Autonomy for Western Sahara is all the rage. Moroccan officials and parties can’t stop lauding King Mohammed VI’s autonomy project. After thirty years of conflict with the Polisario independence movement, Rabat seems to think that it has found the magic wand. Just grant Western Sahara autonomy and all their problems will vanish.
The Moroccan elite seems to think they can solve the Western Sahara dispute unilaterally without having to sweat the little details -- you know, a twenty-year old bilateral peace process with Polisario, self-determination and the right to vote on independence, decolonization, international law and Security Council resolutions and the fait accompli of Western Saharan nationalism.
But Paris and Washington can’t wait to be done with Western Sahara, so they’re happy to encourage Rabat. The other option, coercing Rabat into accepting the international consensus, the 2003 Baker Plan, is not an option. When it comes to Morocco, its all carrots.
The other problem is that no one really knows what Morocco’s ‘autonomy’ means for Western Sahara because Morocco has yet to produce any details for a specific proposal. Forget the nitty-gritty; we don’t even know the broad generalities. Who will defend the territory, what happens to the settlers, and who can dissolve the government? Does autonomy mean, in reality, just special regional status, or does it mean that Western Sahara will enjoy the same freedoms Catalonia now has from Madrid? Despite these vexing, superficial and preliminary questions, which have yet even been discussed in open, autonomy presses on.
From Rabat to Madrid to Paris to Washington, everyone seems to think autonomy's the natural solution. It’s a compromise! Morocco gets a little and Polisario gets a little. Morocco’s ‘sovereign rights’ are respected, as are Polisario’s national rights. The tricky part is working out the details. Oh, and that pesky right of self-determination that has kept Western Sahara on the United Nations agenda since 1964.
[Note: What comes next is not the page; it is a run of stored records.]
/-- Round a value to a format (R196, R198, R204). -/
def Fmt.ofNum (f : Fmt) (sat : Bool) : Num → NumR
  | .nan sig => (f.nanBits, if sig then Nf.NV else 0)
  | .inf neg => if f.inf then (f.sign neg f.infBits, 0) else (f.sign neg f.maxBits, Nf.SAT)
  | .fin neg n d => f.round sat neg n d

/-- Least and largest value of an integer format. -/
def intRange (bits : Nat) (sgn : Bool) : Int × Int :=
  if sgn then (-(2 ^ (bits - 1) : Nat), (2 ^ (bits - 1) : Nat) - 1) else (0, (2 ^ bits : Nat) - 1)

/-- Clamp an integer to a format, with SAT (R203, R204). -/
def satInt (bits : Nat) (sgn : Bool) (v : Int) : NumR :=
  let r := intRange bits sgn
  if v < r.1 then (unsigned bits r.1, Nf.SAT)
  else if r.2 < v then (unsigned bits r.2, Nf.SAT)
  else (unsigned bits v, 0)

/-- A value rounded to an integer, ties to even. -/
def Num.toInt : Num → Int
  | .fin neg n d => let v : Int := (rne n d : Nat); if neg then -v else v
  | _ => 0

/-- Conversion to an integer format (R204). -/
def intOfNum (bits : Nat) (sgn : Bool) : Num → NumR
  | .nan _ => (0, Nf.NV)
  | .inf neg => let r := intRange bits sgn; (unsigned bits (if neg then r.1 else r.2), Nf.NV)
  | x => satInt bits sgn x.toInt

/-- Read an element. -/
def Elem.decode (e : Elem) (b : Nat) : Num :=
  match e with
  | .int n sgn => let v : Int := if sgn then signed n b else (b % 2 ^ n : Nat)
                  .fin (v < 0) v.natAbs 1
  | .fp f => f.decode b

/-- The integer held by an element of an integer format. -/
def Elem.toInt (e : Elem) (b : Nat) : Int :=
  match e with
  | .int n true => signed n b
  | .int n false => (b % 2 ^ n : Nat)
  | .fp _ => 0

/-- Convert a value to an element format (R204). -/
def Elem.ofNum (e : Elem) (sat : Bool) (x : Num) : NumR :=
  match e with
  | .int n sgn => intOfNum n sgn x
  | .fp f => f.ofNum sat x

/-! ## Exact arithmetic on values -/

def Num.isNan : Num → Bool
  | .nan _ => true
  | _ => false

def Num.sigNan : Num → Bool
  | .nan s => s
  | _ => false

def Num.neg : Num → Num
  | .nan s => .nan s
  | .inf b => .inf (!b)
  | .fin b n d => .fin (!b) n d

def Num.isNeg : Num → Bool
  | .nan _ => false
  | .inf b => b
  | .fin b _ _ => b

def Num.isZero : Num → Bool
  | .fin _ n _ => n == 0
  | _ => false

def Num.ofInt (v : Int) : Num := .fin (v < 0) v.natAbs 1

/-- An invalid operation: the canonical NaN and NV. A signalling operand inside is the same (R196, R199). -/
abbrev NumX := Num × Nat

def finInt (neg : Bool) (n : Nat) : Int := if neg then -(n : Int) else n

/-- Exact sum of a list (R195, R199). -/
def numSum (l : List Num) : NumX :=
  if l.any Num.isNan then (.nan false, if l.any Num.sigNan then Nf.NV else 0)
  else
    let pos := l.any (fun x => x == .inf false)
    let ng := l.any (fun x => x == .inf true)
    if pos && ng then (.nan false, Nf.NV)
    else if pos then (.inf false, 0)
    else if ng then (.inf true, 0)
    else
      let d := l.foldl (fun d x => match x with
        | .fin _ _ e => Nat.lcm d e
        | _ => d) 1
      let t : Int := l.foldl (fun t x => match x with
        | .fin b n e => t + finInt b (n * (d / e))
        | _ => t) 0
      if t == 0 then (.fin (!l.isEmpty && l.all Num.isNeg) 0 1, 0) else (.fin (t < 0) t.natAbs d, 0)

/-- Exact product (R199). -/
def numMul (a b : Num) : NumX :=
  match a, b with
  | .nan x, .nan y => (.nan false, if x || y then Nf.NV else 0)
  | .nan x, _ => (.nan false, if x then Nf.NV else 0)
  | _, .nan y => (.nan false, if y then Nf.NV else 0)
  | .inf x, .inf y => (.inf (x != y), 0)
  | .inf x, .fin y n _ => if n == 0 then (.nan false, Nf.NV) else (.inf (x != y), 0)
  | .fin x n _, .inf y => if n == 0 then (.nan false, Nf.NV) else (.inf (x != y), 0)
  | .fin x n d, .fin y m e => (.fin (x != y) (n * m) (d * e), 0)

/-- Exact quotient (R199): a finite non-zero value over zero raises DZ. -/
def numDiv (a b : Num) : NumX :=
  match a, b with
  | .nan x, .nan y => (.nan false, if x || y then Nf.NV else 0)
  | .nan x, _ => (.nan false, if x then Nf.NV else 0)
  | _, .nan y => (.nan false, if y then Nf.NV else 0)
  | .inf _, .inf _ => (.nan false, Nf.NV)
  | .inf x, .fin y _ _ => (.inf (x != y), 0)
  | .fin x _ _, .inf y => (.fin (x != y) 0 1, 0)
  | .fin x n d, .fin y m e =>
    if m == 0 then (if n == 0 then (.nan false, Nf.NV) else (.inf (x != y), Nf.DZ))
    else (.fin (x != y) (n * e) (d * m), 0)

/-- Round an exact result, with the flags of both steps. Division by zero under SATURATE gives the largest finite
value with SAT (R199). -/
def Fmt.ofX (f : Fmt) (sat : Bool) (x : NumX) : NumR :=
  if sat && x.2 == Nf.DZ then
    (f.sign x.1.isNeg f.maxBits, Nf.DZ ||| Nf.SAT)
  else let r := f.ofNum sat x.1; (r.1, r.2 ||| x.2)

/-- ⌊√n⌋, bit by bit from bit `k` down. -/
def isqrtGo (n : Nat) : Nat → Nat → Nat
  | 0, r => r
  | k + 1, r => let t := r + 2 ^ k; isqrtGo n k (if t * t ≤ n then t else r)

def isqrt (n : Nat) : Nat := isqrtGo n (Nat.log2 n / 2 + 1) 0

/-- A square root of n / d with 96 bits beyond its leading bit and a sticky bit, enough for one correct rounding. -/
def sqrtFrac (n d : Nat) : Nat × Nat :=
  let k := 96 + Nat.log2 d + 1
  let x := n * 2 ^ (2 * k) / d
  let r := isqrt x
  let exact := r * r * d == n * 2 ^ (2 * k)
  (2 * r + (if exact then 0 else 1), 2 ^ (k + 1))

def numSqrt (a : Num) : NumX :=
  match a with
  | .nan x => (.nan false, if x then Nf.NV else 0)
  | .inf false => (.inf false, 0)
  | .inf true => (.nan false, Nf.NV)
  | .fin b n d => if n == 0 then (.fin b 0 1, 0) else if b then (.nan false, Nf.NV)
                  else let r := sqrtFrac n d; (.fin false r.1 r.2, 0)

/-- Reciprocal square root (R199), for one rounding. -/
def numRsqrt (a : Num) : NumX :=
  match a with
  | .nan x => (.nan false, if x then Nf.NV else 0)
  | .inf false => (.fin false 0 1, 0)
  | .inf true => (.nan false, Nf.NV)
  | .fin b n d => if n == 0 then (.inf b, Nf.DZ) else if b then (.nan false, Nf.NV)
                  else let r := sqrtFrac d n; (.fin false r.1 r.2, 0)

/-- Terms of the exponential series of x / 2^400 in fixed point with 400 fraction bits. -/
def expSeries (x : Nat) : Nat → Nat → Nat → Nat → Nat
  | 0, _, _, acc => acc
  | fuel + 1, i, term, acc =>
    let t := term * x / (2 ^ 400 * i)
    if t == 0 then acc else expSeries x fuel (i + 1) t (acc + t)

/-- Square in fixed point, `k` times. -/
def squareFix : Nat → Nat → Nat
  | 0, v => v
  | k + 1, v => squareFix k (v * v / 2 ^ 400)

/-- The exponential of an FP32 value, computed with 400 fraction bits and a sticky bit, then rounded once (R217). -/
def numExp (a : Num) : NumX :=
  match a with
  | .nan x => (.nan false, if x then Nf.NV else 0)
  | .inf false => (.inf false, 0)
  | .inf true => (.fin false 0 1, 0)
  | .fin b n d =>
    if n == 0 then (.fin false 1 1, 0)
    else if 200 * d < n then (if b then (.fin false 1 (2 ^ 400), 0) else (.fin false (2 ^ 400) 1, 0))
    else
      let x := n * 2 ^ 400 / d / 2 ^ 9
      let e := squareFix 9 (expSeries x 200 1 (2 ^ 400) (2 ^ 400))
      -- e is e^|x| · 2^400; for a negative argument its reciprocal
      if b then (.fin false (2 * (2 ^ 800 / e) + 1) (2 ^ 401), 0) else (.fin false (2 * e + 1) (2 ^ 401), 0)

/-! ## FP32 steps -/

/-- Operations on FP32 bits with one rounding each. -/
def f32Add (sat : Bool) (a b : Nat) : NumR := fmtF32.ofX sat (numSum [fmtF32.decode a, fmtF32.decode b])
def f32Sub (sat : Bool) (a b : Nat) : NumR := fmtF32.ofX sat (numSum [fmtF32.decode a, (fmtF32.decode b).neg])
def f32Mul (sat : Bool) (a b : Nat) : NumR := fmtF32.ofX sat (numMul (fmtF32.decode a) (fmtF32.decode b))
def f32Div (sat : Bool) (a b : Nat) : NumR := fmtF32.ofX sat (numDiv (fmtF32.decode a) (fmtF32.decode b))
def f32Sqrt (a : Nat) : NumR := fmtF32.ofX false (numSqrt (fmtF32.decode a))

/-- a < b as values; false with a NaN. -/
def numLt (a b : Num) : Bool :=
  match a, b with
  | .nan _, _ => false
  | _, .nan _ => false
  | .inf x, .inf y => x && !y
  | .inf x, _ => x
  | _, .inf y => !y
  | .fin x n d, .fin y m e => decide (finInt x (n * e) < finInt y (m * d))

def f32Lt (a b : Nat) : Bool := numLt (fmtF32.decode a) (fmtF32.decode b)

/-- One group of products, each rounded to FP32, summed exactly, rounded once, and added to the accumulator (R200). -/
def macGroup (sat : Bool) (acc : NumR) (l : List (Num × Num)) : NumR :=
  let ps := l.map (fun p => fmtF32.ofX sat (numMul p.1 p.2))
  let g := fmtF32.ofX sat (numSum (ps.map (fun p => fmtF32.decode p.1)))
  let r := f32Add sat acc.1 g.1
  (r.1, ps.foldl (fun f p => f ||| p.2) (acc.2 ||| g.2 ||| r.2))

/-! ## Sums whose order the spec leaves open -/

/-- An element of a list, by a number taken modulo its length, and the others. -/
def pick {α : Type} (l : List α) (i : Nat) : Option (α × List α) :=
  (l[i % l.length]?).map (fun a => (a, l.eraseIdx (i % l.length)))

/-- Add two terms; their flags pass a mask. -/
def addTerms (sat : Bool) (mask : Nat) (a b : NumR) : NumR :=
  let c := f32Add sat a.1 b.1
  (c.1, (a.2 ||| b.2) &&& mask ||| c.2)

/-- Join two terms at a time, in an order left open, until one is left; earlier flags pass a mask. -/
def joinTerms (sat : Bool) (mask site : Nat) : Nat → List NumR → List NumR
  | 0, l => l
  | _ + 1, [] => []
  | _ + 1, [a] => [a]
  | _ + 1, [a, b] => [addTerms sat mask a b]
  | fuel + 1, l =>
    match pick l (Config.sumOrder site (2 * fuel)) with
    | none => []
    | some (a, r) =>
      match pick r (Config.sumOrder site (2 * fuel + 1)) with
      | none => [a]
      | some (b, r) => joinTerms sat mask site fuel (addTerms sat mask a b :: r)

/-- The FP32 sum of some terms, rounded at each step, in an order that the spec leaves open; +0 of none. The flags of every
step but the last pass a mask. -/
def openSum (sat : Bool) (mask site : Nat) (l : List NumR) : NumR := (joinTerms sat mask site l.length l).headD (0, 0)

/-- Consecutive groups of 32 channels. -/
def groups32 {α : Type} (l : List α) : Nat → List (List α)
  | 0 => []
  | fuel + 1 => if l.isEmpty then [] else l.take 32 :: groups32 (l.drop 32) fuel

/-! ## Rotations (R289) -/

/-- Fraction bits of the exact elements of a rotation. -/
def rotBits : Nat := 400

/-- A finite FP32 value in fixed point; exact for every one of them once it is divided by 2^144. -/
def fixedOf (b : Nat) : Option Int :=
  match fmtF32.decode b with
  | .fin neg n d => some (finInt neg (n * 2 ^ rotBits / d))
  | _ => none

/-- Product of two 3 × 3 matrices in fixed point, by rows. -/
def mul3 (a b : List Int) : List Int :=
  (List.range 9).map (fun k =>
    ((List.range 3).foldl (fun t i => t + a.getD (k / 3 * 3 + i) 0 * b.getD (3 * i + k % 3) 0) 0) / (2 ^ rotBits : Nat))

def transpose3 (a : List Int) : List Int := (List.range 9).map (fun k => a.getD (k % 3 * 3 + k / 3) 0)

def identity3 : List Int := (List.range 9).map (fun k => if k % 4 == 0 then (2 ^ rotBits : Nat) else 0)

/-- Terms of the exponential series of a matrix. -/
def expTerms (k : List Int) : Nat → Nat → List Int → List Int → List Int
  | 0, _, _, acc => acc
  | fuel + 1, n, term, acc =>
    let t := (mul3 term k).map (· / (n : Int))
    expTerms k fuel (n + 1) t (List.zipWith (· + ·) acc t)

def squares3 : Nat → List Int → List Int
  | 0, m => m
  | n + 1, m => squares3 n (mul3 m m)

/-- Exp(ω), the rotation of angle |ω| about ω ÷ |ω|, within 2^-100 of its exact value: the series of the skew matrix of
ω ÷ 2^144, squared 144 times. None where ω is not finite. -/
def expRot (w : List Nat) : Option (List Int) :=
  match fixedOf (w.getD 0 0), fixedOf (w.getD 1 0), fixedOf (w.getD 2 0) with
  | some x, some y, some z =>
    let k := ([0, -z, y, z, 0, -x, -y, x, 0] : List Int).map (fun v => v / ((2 ^ 144 : Nat) : Int))
    some (squares3 144 (expTerms k 24 1 identity3 identity3))
  | _, _, _ => none

/-- A fixed-point value rounded to FP32. -/
def fixedToF32 (v : Int) : Nat := (fmtF32.round false (v < 0) v.natAbs (2 ^ rotBits)).1

/-- An element of a rotation in FP32: a free encoding where it is within 2^-20 of the exact one (R306), else the rounded one. -/
def rotNear (v : Nat) (e : Int) : Nat :=
  match fixedOf v with
  | some f => if (f - e).natAbs ≤ 2 ^ (rotBits - 20) then v else fixedToF32 e
  | none => fixedToF32 e

/-- Saturate an integer total once to INT32 (R200). -/
def satTotal (t : Int) : Int × Nat :=
  if t < -(2 ^ 31 : Int) then (-(2 ^ 31 : Int), Nf.SAT)
  else if (2 ^ 31 : Int) ≤ t then ((2 ^ 31 : Int) - 1, Nf.SAT) else (t, 0)

end Sys2Proof.Machine
end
But is autonomy the only compromise? There’s division, of course, but who wants an even smaller, less stable and less secure -- and thus less independent -- Western Sahara? And does Morocco get Al-Ayoun, what many Sahrawis consider their capital? And Smara, their spiritual capital? No, division is not a good option.
So what’s left? Federalism, but which requires a massive overhaul of the Moroccan constitution? So then Moroccan voters would have a veto over the Western Sahara peace process. And even the loosest federalism still makes Western Sahara just another region of Morocco. That's not very attractive to Polisario.
There is another option, one that has been largely ignored. That is confederation: Western Sahara would become largely independent, with its own government and military. In exchange for this freedom, Western Sahara would exist as a part of Morocco’s internationally recognized ‘historical territory’, the Moroccan flag will fly alongside the flag of Western Sahara, and the King of Morocco will approve the Prime Minister of Western Sahara in much the same ceremonial fashion as in the United Kingdom. Morocco gets a little, and Polisario gets a little. Morocco agrees to never invade or interfere with the government of Western Sahara and Polisairo agrees never to secede and to always recognize their deep historical relations. This agreement can be established through a treaty between Polisario and Morocco; no messy constitutional overhaul necessary. We all live happily ever after -- once this is approved through self-determination.
Indeed, the late, great King Hassan II of Morocco once said something to the effect of, leave the stamp and the flag Moroccan, and everything else is negotiable. But the problem is that Mohammed VI isn’t his father … yet.